With so much change, it was important to our planning group that we still found ways to incorporate old IO traditions in a new form. Our crowd-pleaser, the annual scavenger hunt, took place as a virtual campus tour — with a side of Princeton trivia. Our adjustment and cultural shock skit, lovingly known as USA101, became a peer cinematic experience, starring our IC Leaders from around the globe acting out the moments that most entranced (or annoyed) them about America. It felt so novel and yet so familiar, facing new challenges yet ultimately creating an authentic Princeton experience that was relatable for all international students. 

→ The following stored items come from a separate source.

/-! ## Thread.setV -/

@[simp] theorem Thread.setV_st (t : Thread) (r : VReg) (x : V256) : (t.setV r x).st = t.st := rfl
@[simp] theorem Thread.setV_pc (t : Thread) (r : VReg) (x : V256) : (t.setV r x).pc = t.pc := rfl
@[simp] theorem Thread.setV_s (t : Thread) (r : VReg) (x : V256) : (t.setV r x).s = t.s := rfl
@[simp] theorem Thread.setV_p (t : Thread) (r : VReg) (x : V256) : (t.setV r x).p = t.p := rfl
@[simp] theorem Thread.setV_look (t : Thread) (r : VReg) (x : V256) : (t.setV r x).look = t.look := rfl
@[simp] theorem Thread.setV_outst (t : Thread) (r : VReg) (x : V256) : (t.setV r x).outst = t.outst := rfl
@[simp] theorem Thread.setV_nextOp (t : Thread) (r : VReg) (x : V256) : (t.setV r x).nextOp = t.nextOp := rfl
@[simp] theorem Thread.setV_held (t : Thread) (r : VReg) (x : V256) : (t.setV r x).held = t.held := rfl
@[simp] theorem Thread.setV_trap (t : Thread) (r : VReg) (x : V256) : (t.setV r x).trap = t.trap := rfl
@[simp] theorem Thread.setV_susp (t : Thread) (r : VReg) (x : V256) : (t.setV r x).susp = t.susp := rfl
@[simp] theorem Thread.setV_tbm (t : Thread) (r : VReg) (x : V256) : (t.setV r x).tbm = t.tbm := rfl
@[simp] theorem Thread.setV_fflags (t : Thread) (r : VReg) (x : V256) : (t.setV r x).fflags = t.fflags := rfl
@[simp] theorem Thread.setV_frm (t : Thread) (r : VReg) (x : V256) : (t.setV r x).frm = t.frm := rfl
@[simp] theorem Thread.setV_tpc (t : Thread) (r : VReg) (x : V256) : (t.setV r x).tpc = t.tpc := rfl
@[simp] theorem Thread.setV_tinst (t : Thread) (r : VReg) (x : V256) : (t.setV r x).tinst = t.tinst := rfl
@[simp] theorem Thread.setV_tcause (t : Thread) (r : VReg) (x : V256) : (t.setV r x).tcause = t.tcause := rfl
@[simp] theorem Thread.setV_tval (t : Thread) (r : VReg) (x : V256) : (t.setV r x).tval = t.tval := rfl
@[simp] theorem Thread.setV_ih (t : Thread) (r : VReg) (x : V256) : (t.setV r x).ih = t.ih := rfl
@[simp] theorem Thread.setV_cxh (t : Thread) (r : VReg) (x : V256) : (t.setV r x).cxh = t.cxh := rfl
@[simp] theorem Thread.setV_hcx (t : Thread) (r : VReg) (x : V256) : (t.setV r x).hcx = t.hcx := rfl
@[simp] theorem Thread.setV_budget (t : Thread) (r : VReg) (x : V256) : (t.setV r x).budget = t.budget := rfl
@[simp] theorem Thread.setV_cxWait (t : Thread) (r : VReg) (x : V256) : (t.setV r x).cxWait = t.cxWait := rfl
@[simp] theorem Thread.setV_heldAsync (t : Thread) (r : VReg) (x : V256) : (t.setV r x).heldAsync = t.heldAsync := rfl
@[simp] theorem Thread.setV_loopcnt (t : Thread) (r : VReg) (x : V256) : (t.setV r x).loopcnt = t.loopcnt := rfl
@[simp] theorem Thread.setV_loopstart (t : Thread) (r : VReg) (x : V256) : (t.setV r x).loopstart = t.loopstart := rfl
@[simp] theorem Thread.setV_loopend (t : Thread) (r : VReg) (x : V256) : (t.setV r x).loopend = t.loopend := rfl
@[simp] theorem Thread.setV_watch (t : Thread) (r : VReg) (x : V256) : (t.setV r x).watch = t.watch := rfl
@[simp] theorem Thread.setV_ready (t : Thread) (r : VReg) (x : V256) : (t.setV r x).ready = t.ready := rfl
@[simp] theorem Thread.setV_mseq (t : Thread) (r : VReg) (x : V256) : (t.setV r x).mseq = t.mseq := rfl
@[simp] theorem Thread.setV_cseq (t : Thread) (r : VReg) (x : V256) : (t.setV r x).cseq = t.cseq := rfl
@[simp] theorem Thread.setV_resv (t : Thread) (r : VReg) (x : V256) : (t.setV r x).resv = t.resv := rfl
@[simp] theorem Thread.setV_w1 (t : Thread) (r : VReg) (x : V256) : (t.setV r x).w1 = t.w1 := rfl
@[simp] theorem Thread.setV_w2 (t : Thread) (r : VReg) (x : V256) : (t.setV r x).w2 = t.w2 := rfl
@[simp] theorem Thread.setV_w3 (t : Thread) (r : VReg) (x : V256) : (t.setV r x).w3 = t.w3 := rfl
@[simp] theorem Thread.setV_run (t : Thread) (r : VReg) (x : V256) : (t.setV r x).run = t.run := rfl
@[simp] theorem Thread.setV_spawns (t : Thread) (r : VReg) (x : V256) : (t.setV r x).spawns = t.spawns := rfl
@[simp] theorem Thread.setV_mig (t : Thread) (r : VReg) (x : V256) : (t.setV r x).mig = t.mig := rfl
@[simp] theorem Thread.setV_noMig (t : Thread) (r : VReg) (x : V256) : (t.setV r x).noMig = t.noMig := rfl
@[simp] theorem Thread.setV_msgUsed (t : Thread) (r : VReg) (x : V256) : (t.setV r x).msgUsed = t.msgUsed := rfl
@[simp] theorem Thread.setV_picked (t : Thread) (r : VReg) (x : V256) : (t.setV r x).picked = t.picked := rfl
@[simp] theorem Thread.setV_notBefore (t : Thread) (r : VReg) (x : V256) : (t.setV r x).notBefore = t.notBefore := rfl
@[simp] theorem Thread.setV_strmWait (t : Thread) (r : VReg) (x : V256) : (t.setV r x).strmWait = t.strmWait := rfl
@[simp] theorem Thread.setV_starved (t : Thread) (r : VReg) (x : V256) : (t.setV r x).starved = t.starved := rfl
@[simp] theorem Thread.setV_laidOff (t : Thread) (r : VReg) (x : V256) : (t.setV r x).laidOff = t.laidOff := rfl
@[simp] theorem Thread.setV_binds (t : Thread) (r : VReg) (x : V256) : (t.setV r x).binds = t.binds := rfl
@[simp] theorem Thread.setV_owner (t : Thread) (r : VReg) (x : V256) : (t.setV r x).owner = t.owner := rfl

Now, looking back at all the laughs this year’s IO captured, all the friendships it fostered and all the anxieties it reduced, it was definitely a worthwhile endeavor. While it was nothing like we expected — and a totally different flavor of planning, logistics and coordination — I truly believe we managed to build an even more cohesive international student community, one that is still working to provide support, plan events and bridge connections. As both an international student and the assistant student coordinator, I could not be more grateful for this amazing international community and all the tireless IC Leaders and staff that made this year’s virtual IO a reality.

Sultan Al Habsi ’22 is an international student from Oman who is studying economics and pursuing a certificate in Russian language and culture. He is currently the assistant student coordinator for the Davis IC Leaders.

Due to the pandemic, new international students were caught between two places: a home abroad where they lived in physically, and a virtual University campus that they focused on mentally.